Consider the embedding $$\iota: B(H_1) \odot B(H_2)\to B(H_1 \otimes H_2),$$ where $T\in B(H_1)$ and $S\in B(H_2)$ will be mapped to $T\otimes S\in B(H_1\otimes H_2)$ with $T\otimes S(v\otimes w)=T(s)\otimes S(w)$ (and $H_1$ and $H_2$ are complex Hilbert spaces).
$B(H_1) \odot B(H_2)$ denotes the tensorproduct of $B(H_1)$ and $B(H_2)$ as a $*$-algebra and $H_1 \otimes H_2$ is the tensor product auf complex Hilbert space.
Why is $\iota$ not surjective, in general?
For a counterexample it is necessary to take $H_1$ and $H_2$ infinite-dimensional, in the finite-dimensional case $\iota$ is always an isomorphism. If we take $H_1=H_2=\ell^2$, I'm searching for $F\in B(\ell^2\otimes \ell^2)$ such that $F\notin Im(\iota)$, but I don't know which operator $F$ will work.
An other idea which comes to my mind is to use Why is $\overline{B(l^2)\odot B(l^2)}^{\| \enspace \|_{op}}\neq B(l^2\otimes l^2)?$ but at the moment I'm not sure how to use it in detail.
If either $H_1$ or $H_2$ is finite-dimensional, then $\iota$ is surjective.
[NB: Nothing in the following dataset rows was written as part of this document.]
-- ==== Sys2Proof/Tests/Slice0.lean ====
section
/-!
SUPPORT. Tests on small states: an ill-formed term for every check of WellFormed.lean, and for every statement states and
operands that meet the hypotheses of its clauses, most with what the clause then says. Expected results come from the
rules that the names of the statements cite.
-/
open Sys2Proof Sys2Proof.Machine

set_option Elab.async false
set_option maxRecDepth 100000
set_option exponentiation.threshold 10000

namespace Sys2Proof.Tests

/-- A command answers a next state of which a check holds. -/
def gives (c : Instr) (s : State) (p : State → Bool) : Bool :=
  match exec c s with
  | .next t => p t
  | _ => false

/-- The state after reset with fields written. -/
def put (s : State) (l : List (Fld × Nat)) : State := l.foldl (fun s e => s.wr e.1 e.2) s

/-- The state after reset. -/
def r0 : State := State.reset

/-- The state after reset of the smallest build, and with fields written. -/
def r4 : State := { r0 with tiles := 4, links := 16 }

/-- The state after reset with one group's state. -/
def grpS (g : Nat) (f : Group → Group) : State := r0.setGrp g (f Group.reset)

/-! ## Well-formed commands -/

def okMsg : RMsg := ⟨0, 0, 0, 0, 0, 0, 0, 0, []⟩
def badMsg : RMsg := { okMsg with vc := 8 }

theorem test_wf_refuses_1 : (([
    .thermalTrip 12 0,
    .thermalTrip 0 2048,
    .tripClear (.side 256),
    .ttRspTimeout 256,
    .periodChangeGo (.side 256) 0,
    .periodChangeGo .bPort (2 ^ 32),
    .energySample 16 0,
    .energySample 0 (2 ^ 32),
    .energyChannelMissing 16,
    .restoreStepDone none none none false false 256,
    .alignDone (2 ^ 11) 0 true,
    .alignDone 0 5 true,
    .frameSeal (2 ^ 11) 0,
    .frameReceive (2 ^ 11) 0 ⟨⟨0, false, false, false, false⟩, 0, [], true⟩,
    .retryWaitTimeout (2 ^ 11),
    .groupRecoveryDone (2 ^ 11) 0 true [],
    .groupRecoveryDone 0 5 true [],
    .repairSpareDrive (2 ^ 11),
    .repairReadyCheck (2 ^ 11),
    .repairSwitch (2 ^ 11),
    .heirResealStart (2 ^ 11),
    .wake 16 0 0 0,
    .wake 0 8 0 0,
    .wake 0 0 (2 ^ 32) 0,
    .wake 0 0 0 256,
    .wakeAck 16 0 0 0,
    .wakeAck 0 8 0 0,
    .wakeAck 0 0 (2 ^ 32) 0,
    .wakeAck 0 0 0 256,
    .taps (2 ^ 11) [],
    .rate (2 ^ 32),
    .tokenRpt (2 ^ 16) 0 0,
    .tokenRpt 0 (2 ^ 32) 0,
    .tokenRpt 0 0 (2 ^ 32),
    .tokenSet (2 ^ 16) 0 0,
    .tokenSet 0 (2 ^ 32) 0,
    .tokenSet 0 0 (2 ^ 32),
    .roles 16 0,
    .roles 0 (2 ^ 32),
    .repair (2 ^ 11) 0 0 0 0,
    .repair 0 69 0 0 0,
    .repair 0 0 4 0 0,
    .repair 0 0 0 (2 ^ 32) 0,
    .repair 0 0 0 0 (2 ^ 32),
    .repairRdy (2 ^ 11) false] : List Instr).all fun c => !c.wf) = true := by decide

theorem test_wf_refuses_2 : (([
    .repairCancel (2 ^ 11),
    .wireRpt (2 ^ 11) 0,
    .wireRpt 0 (2 ^ 72),
    .groupState (2 ^ 11) 0 0,
    .groupState 0 4 0,
    .groupState 0 0 256,
    .cal (2 ^ 32) 0 0,
    .cal 0 256 0,
    .cal 0 0 256,
    .calAck (2 ^ 32) 0 0,
    .calAck 0 256 0,
    .calAck 0 0 256,
    .heir (2 ^ 11) 0 0 0 0,
    .heir 0 (2 ^ 11) 0 0 0,
    .heir 0 0 (2 ^ 32) 0 0,
    .heir 0 0 0 (2 ^ 32) 0,
    .heir 0 0 0 0 256,
    .groupRpt (2 ^ 11) false 0,
    .groupRpt 0 false (2 ^ 32),
    .ident false ⟨0, [0, 0]⟩,
    .capsSet ⟨0, [0, 0]⟩,
    .capsAck ⟨0, [0, 0]⟩,
    .regRd false ⟨0, [0, 0]⟩,
    .regWr false ⟨0, [0, 0]⟩,
    .regRsp false ⟨0, [0, 0]⟩,
    .msi ⟨0, [0, 0]⟩,
    .trig ⟨0, [0, 0]⟩,
    .permit ⟨0, [0, 0]⟩,
    .opp ⟨0, [0, 0]⟩,
    .time ⟨0, [0, 0]⟩,
    .therm ⟨0, [0, 0]⟩,
    .thermSendTimer [2048],
    .dbgRd ⟨0, [0, 0]⟩,
    .dbgRsp ⟨0, [0, 0]⟩,
    .rdNc ⟨0, [0, 0]⟩,
    .wrLine ⟨0, [0, 0]⟩,
    .wrPart ⟨0, [0, 0]⟩,
    .atomic ⟨0, [0, 0]⟩,
    .rspData ⟨0, [0, 0]⟩,
    .rspAck ⟨0, [0, 0]⟩,
    .rspAtom ⟨0, [0, 0]⟩,
    .rspErr ⟨0, [0, 0]⟩,
    .rdS ⟨0, [0, 0]⟩,
    .rdU ⟨0, [0, 0]⟩,
    .upgrade ⟨0, [0, 0]⟩] : List Instr).all fun c => !c.wf) = true := by decide

theorem test_wf_refuses_3 : (([
    .wb ⟨0, [0, 0]⟩,
    .evict ⟨0, [0, 0]⟩,
    .gntS ⟨0, [0, 0]⟩,
    .gntE ⟨0, [0, 0]⟩,
    .gntUpg ⟨0, [0, 0]⟩,
    .wbAck ⟨0, [0, 0]⟩,
    .gntErr ⟨0, [0, 0]⟩,
    .snpInv ⟨0, [0, 0]⟩,
    .snpShr ⟨0, [0, 0]⟩,
    .srsp ⟨0, [0, 0]⟩,
    .srspData ⟨0, [0, 0]⟩,
    .homeResponse 16 ⟨0, []⟩,
    .homeResponse 0 ⟨0, [0, 0]⟩,
    .homeSnpShr 16 ⟨0, []⟩,
    .homeSnpShr 0 ⟨0, [0, 0]⟩,
    .homeSnpInv 16 ⟨0, []⟩,
    .homeSnpInv 0 ⟨0, [0, 0]⟩,
    .clientRdShared 32 ⟨0, 0, 0, 0, 0, 0⟩,
    .clientRdShared 0 ⟨16, 0, 0, 0, 0, 0⟩,
    .clientRdUnique 32 ⟨0, 0, 0, 0, 0, 0⟩,
    .clientRdUnique 0 ⟨16, 0, 0, 0, 0, 0⟩,
    .clientUpgrade 32 ⟨0, 0, 0, 0, 0, 0⟩,
    .clientUpgrade 0 ⟨16, 0, 0, 0, 0, 0⟩,
    .clientRdNc 32 ⟨0, 0, 0, 0, 0, 0⟩,
    .clientRdNc 0 ⟨16, 0, 0, 0, 0, 0⟩,
    .clientWrLine 32 ⟨0, 0, 0, 0, 0, 0⟩,
    .clientWrLine 0 ⟨16, 0, 0, 0, 0, 0⟩,
    .clientWrPart 32 ⟨0, 0, 0, 0, 0, 0⟩,
    .clientWrPart 0 ⟨16, 0, 0, 0, 0, 0⟩,
    .clientAtomic 32 ⟨0, 0, 0, 0, 0, 0⟩,
    .clientAtomic 0 ⟨16, 0, 0, 0, 0, 0⟩,
    .clientWb 32 ⟨0, 0, 0, 0, 0, 0⟩,
    .clientWb 0 ⟨16, 0, 0, 0, 0, 0⟩,
    .clientEvict 32 ⟨0, 0, 0, 0, 0, 0⟩,
    .clientEvict 0 ⟨16, 0, 0, 0, 0, 0⟩,
    .clientFlush 32 ⟨0, 0, 0, 0, 0, 0⟩,
    .clientFlush 0 ⟨16, 0, 0, 0, 0, 0⟩,
    .clientSnoopRsp 32 0 0 0,
    .clientSnoopRsp 0 (2 ^ 12) 0 0,
    .clientSnoopRsp 0 0 16 0,
    .rlcFlush (.side 256) 0,
    .rlcFlush .bPort (2 ^ 32),
    .dirFlush (.side 256),
    .rflush (.side 256),
    .tsiTile 8 0 []] : List Instr).all fun c => !c.wf) = true := by decide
Otherwise, the domain of $\iota$ is incomplete (being the algebraic tensor product of two infinite-dimensional objects) but the codomain is complete, so they cannot be isomorphic even as normed spaces.
However, even after completion there is no isomorphism. If $H_1, H_2$ are separable, then you may identify them with $\ell_2$, and use the linked solution (it can be extended to the non-separable case too). It turns out that these objects are not even isomorphic as Banach spaces (see this note).